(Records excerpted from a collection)
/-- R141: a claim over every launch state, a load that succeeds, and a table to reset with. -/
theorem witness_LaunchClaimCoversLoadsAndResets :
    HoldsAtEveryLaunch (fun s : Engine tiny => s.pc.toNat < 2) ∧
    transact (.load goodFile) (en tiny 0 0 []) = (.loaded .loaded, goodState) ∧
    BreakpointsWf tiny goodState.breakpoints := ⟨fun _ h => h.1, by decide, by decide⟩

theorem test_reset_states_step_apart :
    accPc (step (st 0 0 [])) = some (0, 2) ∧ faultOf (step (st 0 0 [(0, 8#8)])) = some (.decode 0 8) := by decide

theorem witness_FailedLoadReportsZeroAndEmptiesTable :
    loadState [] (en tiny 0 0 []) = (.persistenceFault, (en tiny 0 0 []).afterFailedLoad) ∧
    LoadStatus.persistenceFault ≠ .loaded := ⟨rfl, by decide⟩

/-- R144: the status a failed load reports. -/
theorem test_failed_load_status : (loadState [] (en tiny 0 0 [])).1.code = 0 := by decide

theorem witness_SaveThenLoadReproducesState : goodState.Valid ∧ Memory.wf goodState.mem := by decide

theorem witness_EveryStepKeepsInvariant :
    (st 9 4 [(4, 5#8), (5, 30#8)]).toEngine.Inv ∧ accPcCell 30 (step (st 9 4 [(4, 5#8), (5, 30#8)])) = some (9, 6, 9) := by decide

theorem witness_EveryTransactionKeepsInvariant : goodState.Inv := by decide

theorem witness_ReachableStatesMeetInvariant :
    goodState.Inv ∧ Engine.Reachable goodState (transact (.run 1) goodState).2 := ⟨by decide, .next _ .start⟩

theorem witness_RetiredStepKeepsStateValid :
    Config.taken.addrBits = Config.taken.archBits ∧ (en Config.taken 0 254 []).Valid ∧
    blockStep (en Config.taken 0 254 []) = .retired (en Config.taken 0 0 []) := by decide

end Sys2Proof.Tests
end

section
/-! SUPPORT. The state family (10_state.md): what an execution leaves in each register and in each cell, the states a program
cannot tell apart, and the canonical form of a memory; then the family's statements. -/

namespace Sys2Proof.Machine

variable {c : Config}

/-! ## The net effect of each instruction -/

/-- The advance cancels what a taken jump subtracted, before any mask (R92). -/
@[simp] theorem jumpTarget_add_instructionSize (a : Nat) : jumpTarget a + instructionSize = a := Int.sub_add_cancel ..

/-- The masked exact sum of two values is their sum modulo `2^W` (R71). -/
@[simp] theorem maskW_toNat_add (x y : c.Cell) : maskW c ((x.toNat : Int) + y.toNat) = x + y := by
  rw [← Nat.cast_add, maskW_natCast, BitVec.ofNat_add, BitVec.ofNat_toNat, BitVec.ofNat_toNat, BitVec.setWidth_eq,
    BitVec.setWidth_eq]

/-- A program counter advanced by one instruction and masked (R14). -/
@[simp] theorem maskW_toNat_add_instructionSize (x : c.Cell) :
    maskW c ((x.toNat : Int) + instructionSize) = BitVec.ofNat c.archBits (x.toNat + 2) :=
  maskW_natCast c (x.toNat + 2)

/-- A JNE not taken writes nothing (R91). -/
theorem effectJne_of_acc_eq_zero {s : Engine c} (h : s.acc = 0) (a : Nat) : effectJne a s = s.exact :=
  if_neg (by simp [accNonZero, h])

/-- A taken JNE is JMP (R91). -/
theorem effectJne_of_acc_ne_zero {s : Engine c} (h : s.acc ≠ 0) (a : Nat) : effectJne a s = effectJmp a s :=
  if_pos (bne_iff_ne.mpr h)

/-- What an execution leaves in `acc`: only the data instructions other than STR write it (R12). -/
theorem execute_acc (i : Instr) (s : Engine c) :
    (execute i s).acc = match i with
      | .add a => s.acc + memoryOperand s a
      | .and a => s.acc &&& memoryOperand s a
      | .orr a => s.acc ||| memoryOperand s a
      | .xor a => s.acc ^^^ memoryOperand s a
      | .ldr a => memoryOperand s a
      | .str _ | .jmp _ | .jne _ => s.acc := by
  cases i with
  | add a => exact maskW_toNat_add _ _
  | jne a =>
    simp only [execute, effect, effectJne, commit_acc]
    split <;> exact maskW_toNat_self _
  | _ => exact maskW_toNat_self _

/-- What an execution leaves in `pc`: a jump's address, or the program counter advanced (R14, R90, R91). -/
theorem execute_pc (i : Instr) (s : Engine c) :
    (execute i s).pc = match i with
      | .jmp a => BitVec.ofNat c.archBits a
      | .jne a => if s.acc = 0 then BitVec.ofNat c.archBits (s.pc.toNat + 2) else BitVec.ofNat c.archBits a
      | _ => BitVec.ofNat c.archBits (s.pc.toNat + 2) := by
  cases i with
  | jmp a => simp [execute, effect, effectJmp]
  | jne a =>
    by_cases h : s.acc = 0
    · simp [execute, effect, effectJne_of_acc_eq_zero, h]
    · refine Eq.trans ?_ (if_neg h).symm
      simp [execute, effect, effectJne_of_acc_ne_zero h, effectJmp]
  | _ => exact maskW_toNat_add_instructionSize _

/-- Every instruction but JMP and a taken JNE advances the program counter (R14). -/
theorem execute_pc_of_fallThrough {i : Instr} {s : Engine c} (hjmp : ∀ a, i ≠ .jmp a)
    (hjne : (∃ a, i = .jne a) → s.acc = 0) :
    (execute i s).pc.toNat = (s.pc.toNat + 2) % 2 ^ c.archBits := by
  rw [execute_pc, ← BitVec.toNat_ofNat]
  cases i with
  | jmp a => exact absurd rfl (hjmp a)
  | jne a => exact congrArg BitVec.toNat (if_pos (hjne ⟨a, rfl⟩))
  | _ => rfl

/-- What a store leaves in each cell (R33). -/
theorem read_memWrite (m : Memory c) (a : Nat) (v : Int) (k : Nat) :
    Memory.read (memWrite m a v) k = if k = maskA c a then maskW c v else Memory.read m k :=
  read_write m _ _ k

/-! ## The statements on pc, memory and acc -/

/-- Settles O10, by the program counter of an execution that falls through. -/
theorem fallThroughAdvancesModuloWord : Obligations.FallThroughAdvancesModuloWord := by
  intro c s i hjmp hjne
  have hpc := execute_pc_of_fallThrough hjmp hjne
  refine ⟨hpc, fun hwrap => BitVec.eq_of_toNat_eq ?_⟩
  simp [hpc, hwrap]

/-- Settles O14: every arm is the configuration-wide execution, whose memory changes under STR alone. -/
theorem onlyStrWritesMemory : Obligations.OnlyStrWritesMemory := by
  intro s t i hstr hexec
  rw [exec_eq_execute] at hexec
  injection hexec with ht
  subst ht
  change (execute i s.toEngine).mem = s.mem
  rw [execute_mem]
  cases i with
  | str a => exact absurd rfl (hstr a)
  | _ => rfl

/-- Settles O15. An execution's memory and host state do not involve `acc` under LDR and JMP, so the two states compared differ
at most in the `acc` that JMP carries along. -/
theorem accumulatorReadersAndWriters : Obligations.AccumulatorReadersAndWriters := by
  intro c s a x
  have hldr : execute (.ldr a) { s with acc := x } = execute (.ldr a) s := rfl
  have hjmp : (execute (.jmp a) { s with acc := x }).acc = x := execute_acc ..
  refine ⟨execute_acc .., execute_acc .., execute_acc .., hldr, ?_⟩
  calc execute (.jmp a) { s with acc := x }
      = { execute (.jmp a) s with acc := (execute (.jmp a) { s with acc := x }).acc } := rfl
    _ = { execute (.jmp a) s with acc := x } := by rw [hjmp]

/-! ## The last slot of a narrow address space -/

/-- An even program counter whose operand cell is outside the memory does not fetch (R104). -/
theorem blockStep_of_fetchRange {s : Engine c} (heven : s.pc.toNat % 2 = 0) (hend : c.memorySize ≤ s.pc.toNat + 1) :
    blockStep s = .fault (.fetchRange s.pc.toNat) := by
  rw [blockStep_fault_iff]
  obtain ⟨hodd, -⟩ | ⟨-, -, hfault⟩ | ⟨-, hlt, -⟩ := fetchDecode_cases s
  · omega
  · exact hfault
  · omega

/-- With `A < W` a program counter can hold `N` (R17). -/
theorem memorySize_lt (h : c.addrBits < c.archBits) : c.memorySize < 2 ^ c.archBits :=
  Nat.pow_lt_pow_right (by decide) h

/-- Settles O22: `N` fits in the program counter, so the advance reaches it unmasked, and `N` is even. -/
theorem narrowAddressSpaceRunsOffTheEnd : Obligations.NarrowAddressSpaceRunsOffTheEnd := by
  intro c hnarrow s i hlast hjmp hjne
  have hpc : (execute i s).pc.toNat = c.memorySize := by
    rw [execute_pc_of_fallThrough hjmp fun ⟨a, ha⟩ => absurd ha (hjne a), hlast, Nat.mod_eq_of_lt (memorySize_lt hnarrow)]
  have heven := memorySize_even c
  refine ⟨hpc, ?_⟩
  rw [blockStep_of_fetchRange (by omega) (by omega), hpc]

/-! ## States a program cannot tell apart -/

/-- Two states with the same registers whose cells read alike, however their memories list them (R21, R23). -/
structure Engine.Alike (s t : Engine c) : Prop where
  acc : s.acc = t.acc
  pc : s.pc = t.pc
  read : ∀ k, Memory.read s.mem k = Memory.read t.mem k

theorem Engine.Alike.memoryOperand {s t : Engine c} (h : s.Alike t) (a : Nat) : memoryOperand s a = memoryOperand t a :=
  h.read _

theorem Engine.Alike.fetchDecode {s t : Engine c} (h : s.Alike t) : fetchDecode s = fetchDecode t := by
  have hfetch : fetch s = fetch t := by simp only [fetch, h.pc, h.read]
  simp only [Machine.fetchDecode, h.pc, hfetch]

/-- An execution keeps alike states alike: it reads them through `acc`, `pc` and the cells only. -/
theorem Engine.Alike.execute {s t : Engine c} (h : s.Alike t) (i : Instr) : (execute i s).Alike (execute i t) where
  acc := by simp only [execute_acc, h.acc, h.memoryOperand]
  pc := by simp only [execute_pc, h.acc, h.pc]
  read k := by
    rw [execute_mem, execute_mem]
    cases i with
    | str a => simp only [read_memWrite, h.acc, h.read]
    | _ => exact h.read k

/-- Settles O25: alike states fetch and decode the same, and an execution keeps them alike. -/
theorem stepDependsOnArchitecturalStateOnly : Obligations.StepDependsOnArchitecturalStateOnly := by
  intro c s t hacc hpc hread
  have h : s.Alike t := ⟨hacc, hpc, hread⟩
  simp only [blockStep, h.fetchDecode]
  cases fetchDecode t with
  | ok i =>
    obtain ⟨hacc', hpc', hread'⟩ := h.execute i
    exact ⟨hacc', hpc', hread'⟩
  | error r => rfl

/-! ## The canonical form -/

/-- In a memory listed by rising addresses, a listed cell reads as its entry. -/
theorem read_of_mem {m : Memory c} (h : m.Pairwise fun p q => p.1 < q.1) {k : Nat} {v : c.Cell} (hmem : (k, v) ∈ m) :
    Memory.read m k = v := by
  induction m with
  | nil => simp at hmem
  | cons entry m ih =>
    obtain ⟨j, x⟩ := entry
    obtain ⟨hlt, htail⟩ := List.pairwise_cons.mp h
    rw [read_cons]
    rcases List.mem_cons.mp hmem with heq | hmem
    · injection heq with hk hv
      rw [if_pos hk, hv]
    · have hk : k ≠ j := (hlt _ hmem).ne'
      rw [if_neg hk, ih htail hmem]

# What you need to do
In the records above, find the line with "have hpc : (execute"; write out exactly that line and each one after it, stopping after the line with "tell apart -/".

# Task answer
  have hpc : (execute i s).pc.toNat = c.memorySize := by
    rw [execute_pc_of_fallThrough hjmp fun ⟨a, ha⟩ => absurd ha (hjne a), hlast, Nat.mod_eq_of_lt (memorySize_lt hnarrow)]
  have heven := memorySize_even c
  refine ⟨hpc, ?_⟩
  rw [blockStep_of_fetchRange (by omega) (by omega), hpc]

/-! ## States a program cannot tell apart -/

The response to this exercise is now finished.